El panorama se agrava con la implementación de las recientes 176 medidas económicas, que legalizan la concentración de propiedad y la transferencia de activos del Estado a manos de una élite emergente. Estas normativas, lejos de beneficiar a la población, instauran un salvaje capitalismo de Estado que consolida una oligarquía futura, condenando a la mayoría de los cubanos a la indigencia y la pobreza estructural. Los incondicionales del régimen que hoy se escandalizan por la presencia del nieto de Raúl Castro en la diplomacia paralela, no objetaron cuando se diseñó el marco legal para el saqueo de los recursos nacionales en beneficio de la cúpula.
Implicaciones y consecuencias a futuro
La utilización de Raúl Guillermo Castro como emisario ante Estados Unidos no es más que una maniobra estratégica de la dictadura para ganar tiempo. El objetivo evidente es engatusar a las autoridades norteamericanas y congelar el estatus quo hasta las elecciones de medio término, apostando a un cambio en la correlación de fuerzas en Washington que ofrezca un respiro al régimen. En el fondo, la operación busca proteger lo que muchos analistas describen como «el negocio familiar», asegurando la impunidad y el control de los recursos antes de un posible colapso.
El panorama político que se dibuja es desolador para las aspiraciones democráticas del pueblo cubano.

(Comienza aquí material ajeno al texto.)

-- ==== Sys2Proof/Laws/Tables.lean ====
section
/-!
SUPPORT. The entries of the built tables, and the cache after `ensureCache`.
-/

namespace Sys2Proof.Config

theorem two_le_size (c : Config) : 2 ≤ c.size :=
  (Nat.pow_le_pow_right (by omega) c.one_le_K : 2 ^ 1 ≤ 2 ^ c.K)

theorem size_le (c : Config) : c.size ≤ 2 ^ 27 :=
  Nat.pow_le_pow_right (by omega) c.K_le

/-- R40: an index of a word that exists fits in BUFADDR's field. -/
theorem index_lt (c : Config) {j : Nat} (h : j < 2 ^ c.K) : j < 2 ^ 28 := by
  have := c.size_le
  unfold size at this
  omega

/-- R142: `2^K <= p - 1`, so an entry of BITREV is a residue as it stands. -/
theorem size_lt_p (c : Config) : c.size < c.p := by
  have h1 := c.three_le
  have h2 := Nat.le_of_dvd (by omega) c.size_dvd
  omega

end Sys2Proof.Config

namespace Sys2Proof.Machine

@[simp] theorem builtRoot_length (c : Config) : (builtRoot c).length = c.size - 1 := by
  simp [builtRoot]

@[simp] theorem builtBitrev_length (c : Config) : (builtBitrev c).length = c.size := by
  simp [builtBitrev]

/-- R140: `ROOT[a]` of the built table. -/
theorem rootAt_builtRoot (c : Config) {a : Nat} (h1 : 1 ≤ a) (h2 : a < c.size) :
    rootAt (builtRoot c) a = rootEntry c a := by
  have hlt : a - 1 < c.size - 1 := by omega
  rw [rootAt, builtRoot, List.getD_eq_getElem?_getD, List.getElem?_map, List.getElem?_range hlt]
  simp [Nat.sub_add_cancel h1]

/-- R142: `BITREV[i]` of the built table. -/
theorem bitrevAt_builtBitrev (c : Config) {i : Nat} (h : i < c.size) :
    bitrevAt (builtBitrev c) i = bitReverse c.K i := by
  rw [bitrevAt, builtBitrev, List.getD_eq_getElem?_getD, List.getElem?_map, List.getElem?_range h]
  rfl

/-- R145: where the cache is as R29 says, it holds its built contents after `EnsureCache()`. -/
theorem ensureCache_tables {s : State} (h : s.CacheOk) :
    s.ensureCache.root = builtRoot s.cfg ∧ s.ensureCache.bitrev = builtBitrev s.cfg := by
  cases hc : s.cvalid
  · simp [State.ensureCache_of_not_valid hc]
  · rw [State.ensureCache_of_valid hc]
    exact h.mp hc

/-- R142: a bit-reversed number has as many bits as it had places. -/
theorem bitReverse_lt (m i : Nat) : bitReverse m i < 2 ^ m := by
  induction m generalizing i with
  | zero => simp [bitReverse]
  | succ m ih =>
    have h1 := ih (i / 2)
    have h2 : i % 2 < 2 := Nat.mod_lt _ (by omega)
    have h3 : i % 2 * 2 ^ m ≤ 1 * 2 ^ m := Nat.mul_le_mul_right _ (by omega)
    rw [bitReverse, pow_succ]
    omega

end Sys2Proof.Machine
end

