/-- R44: the step of the engine when it is Busy. -/
theorem step_of_busy {s : State} {w0 : Word64} {w1 : Option Word64} (hr : s.inReset = false) (he : s.EngineNext)
    (hc : s.cs = .busy w0 w1) : step s = execute w0 w1 s.nextTurns.nextEpoch := by
  rw [step_of_engineNext he, engineTurn_of_busy (s := s.nextTurns) hr hc]

theorem execute_of_illegalOpcode {w0 : Word64} {w1 : Option Word64} (h : decode w0 w1 = .error .illegalOpcode)
    (s : State) : execute w0 w1 s = .next (s.raise (opcField w0) .illegalOpcode) := by
  rw [execute, h]

theorem execute_of_illegalField {w0 : Word64} {w1 : Option Word64} (h : decode w0 w1 = .error .illegalField)
    (s : State) : execute w0 w1 s = .next (s.raise (opcField w0) .illegalField) := by
  rw [execute, h]

/-- Settles O4: no row has the opcode, so the engine raises INFO 1. -/
theorem illegalOpcodeRaises : Obligations.IllegalOpcodeRaises := by
  unfold Obligations.IllegalOpcodeRaises
  intro s w0 w1 hr he hc hopc
  have hd := Laws.decode_of_illegalOpcode (Laws.opcodeOf_eq_none_of_illegal hopc) w1
  rw [step_of_busy hr he hc, execute_of_illegalOpcode hd]
  rfl

/-- Settles O5: the word fails its row's test, so the engine raises INFO 2. -/
theorem illegalFieldRaises : Obligations.IllegalFieldRaises := by
  unfold Obligations.IllegalFieldRaises
  intro s op w0 w1 hr he hc hop hfields
  have hd := Laws.decode_of_fieldsIllegal hop hfields w1
  rw [step_of_busy hr he hc, execute_of_illegalField hd, opcField, hop]
  rfl

/-! ### Pseudo-instructions (R80) -/

/-- R23: writing a register and retiring, for a value in another form. -/
theorem next_setReg_retire {s : State} {rd : Reg} {x v : Nat} (h : x = v) :
    (.next (s.setReg rd x).retire : Host.Outcome State Fault Refusal) =
      .next { s with f := s.f.set rd v, cmdcnt := s.cmdcnt + 1, cs := .idle } := by
  subst h
  rfl

/-- R106: the first power of a residue is the residue. -/
theorem fpow_one {p a : Nat} (hp : 1 < p) (ha : a < p) : fpow p a 1 = a := by
  rw [fpow_eq hp, pow_one, Nat.mod_eq_of_lt ha]

/-- R100: a residue is its own reduction. -/
theorem reduce_of_lt {p a : Nat} (h : a < p) : reduce p a = a := by
  rw [reduce, ← Int.natCast_mod, Int.toNat_natCast, Nat.mod_eq_of_lt h]

/-- R80: the lengths and exponents that `froot` names a root for. -/
theorem expand_froot {c : Config} (rd : Reg) {l k : Nat} (hl : 1 ≤ l) (hK : l ≤ c.K) (hk : k < 2 ^ l / 2) :
    expand c (.froot rd (2 ^ l) k) = some (.rrd rd (2 ^ l / 2 + k)) :=
  if_pos ⟨isPowerOfTwo_iff.mpr ⟨l, rfl⟩, Nat.le_self_pow (by omega) 2,
    Nat.pow_le_pow_right two_pos hK, hk⟩

/-- R80: `froot` is refused for every other length and exponent. -/
theorem expand_froot_refused {c : Config} (rd : Reg) {L k : Nat}
    (h : (∀ l, L ≠ 2 ^ l) ∨ L < 2 ∨ 2 ^ c.K < L ∨ L / 2 ≤ k) : expand c (.froot rd L k) = none := by
  refine if_neg fun ⟨hpow, h2, hsize, hk⟩ => ?_
  obtain ⟨l, hl⟩ := isPowerOfTwo_iff.mp hpow
  rcases h with h | h | h | h
  · exact h l hl
  · exact absurd h2 (Nat.not_le.mpr h)
  · exact absurd hsize (Nat.not_le.mpr h)
  · exact absurd hk (Nat.not_lt.mpr h)

/-- Settles O19: the value that each expansion writes, and the two cases of `froot`. -/
theorem pseudoInstructionsExpand : Obligations.PseudoInstructionsExpand := by
  unfold Obligations.PseudoInstructionsExpand
  refine ⟨fun s rd ra ha => ⟨⟨_, rfl, ?fmov⟩, ⟨_, rfl, ?fsqr⟩, ⟨_, rfl, ?fdbl⟩⟩,
    fun s rd => ⟨⟨_, rfl, ?fzero⟩, ⟨_, rfl, ?fone⟩⟩,
    fun c rd l k => expand_froot rd, fun c rd L k => expand_froot_refused rd⟩
  case fmov => exact next_setReg_retire (fpow_one s.cfg.one_lt ha)
  case fsqr => exact next_setReg_retire (by rw [fmul, pow_two])
  case fdbl => exact next_setReg_retire (by rw [fadd, two_mul])
  case fzero => exact next_setReg_retire (reduce_of_lt s.cfg.p_pos)
  case fone => exact next_setReg_retire (reduce_of_lt s.cfg.one_lt)

end Sys2Proof.Machine
end

section
/-!
The commands of the field unit (R100 to R119): the value that each writes, as integers and as residues, and the errors of the
two commands that invert.
-/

Tanto la vieja guardia aferrada al poder como las nuevas generaciones de burócratas que aspiran a gestionar un capitalismo de corte autoritario bajo el amparo del Estado, comparten una misma visión: la preservación de sus privilegios por encima del bienestar nacional. Ninguna de las facciones en disputa dentro del régimen ofrece una salida real a la profunda crisis económica y social que asola a la isla.
La respuesta de la comunidad internacional y de los actores democráticos frente a estos movimientos de la dictadura será crucial. El reconocimiento de que en Cuba no existe una institucionalidad democrática, sino una dinastía que utiliza las riendas del Estado para negociar su supervivencia, debe ser el punto de partida para cualquier política exterior. Mientras el poder en La Habana siga siendo un asunto familiar, las expectativas de un cambio pacífico y ordenado hacia la democracia y el respeto a los derechos humanos seguirán condicionadas a la voluntad de una cúpula que ha demostrado, una vez más, que antepone la salvaguarda de su legado y patrimonio a la libertad y el progreso de la nación.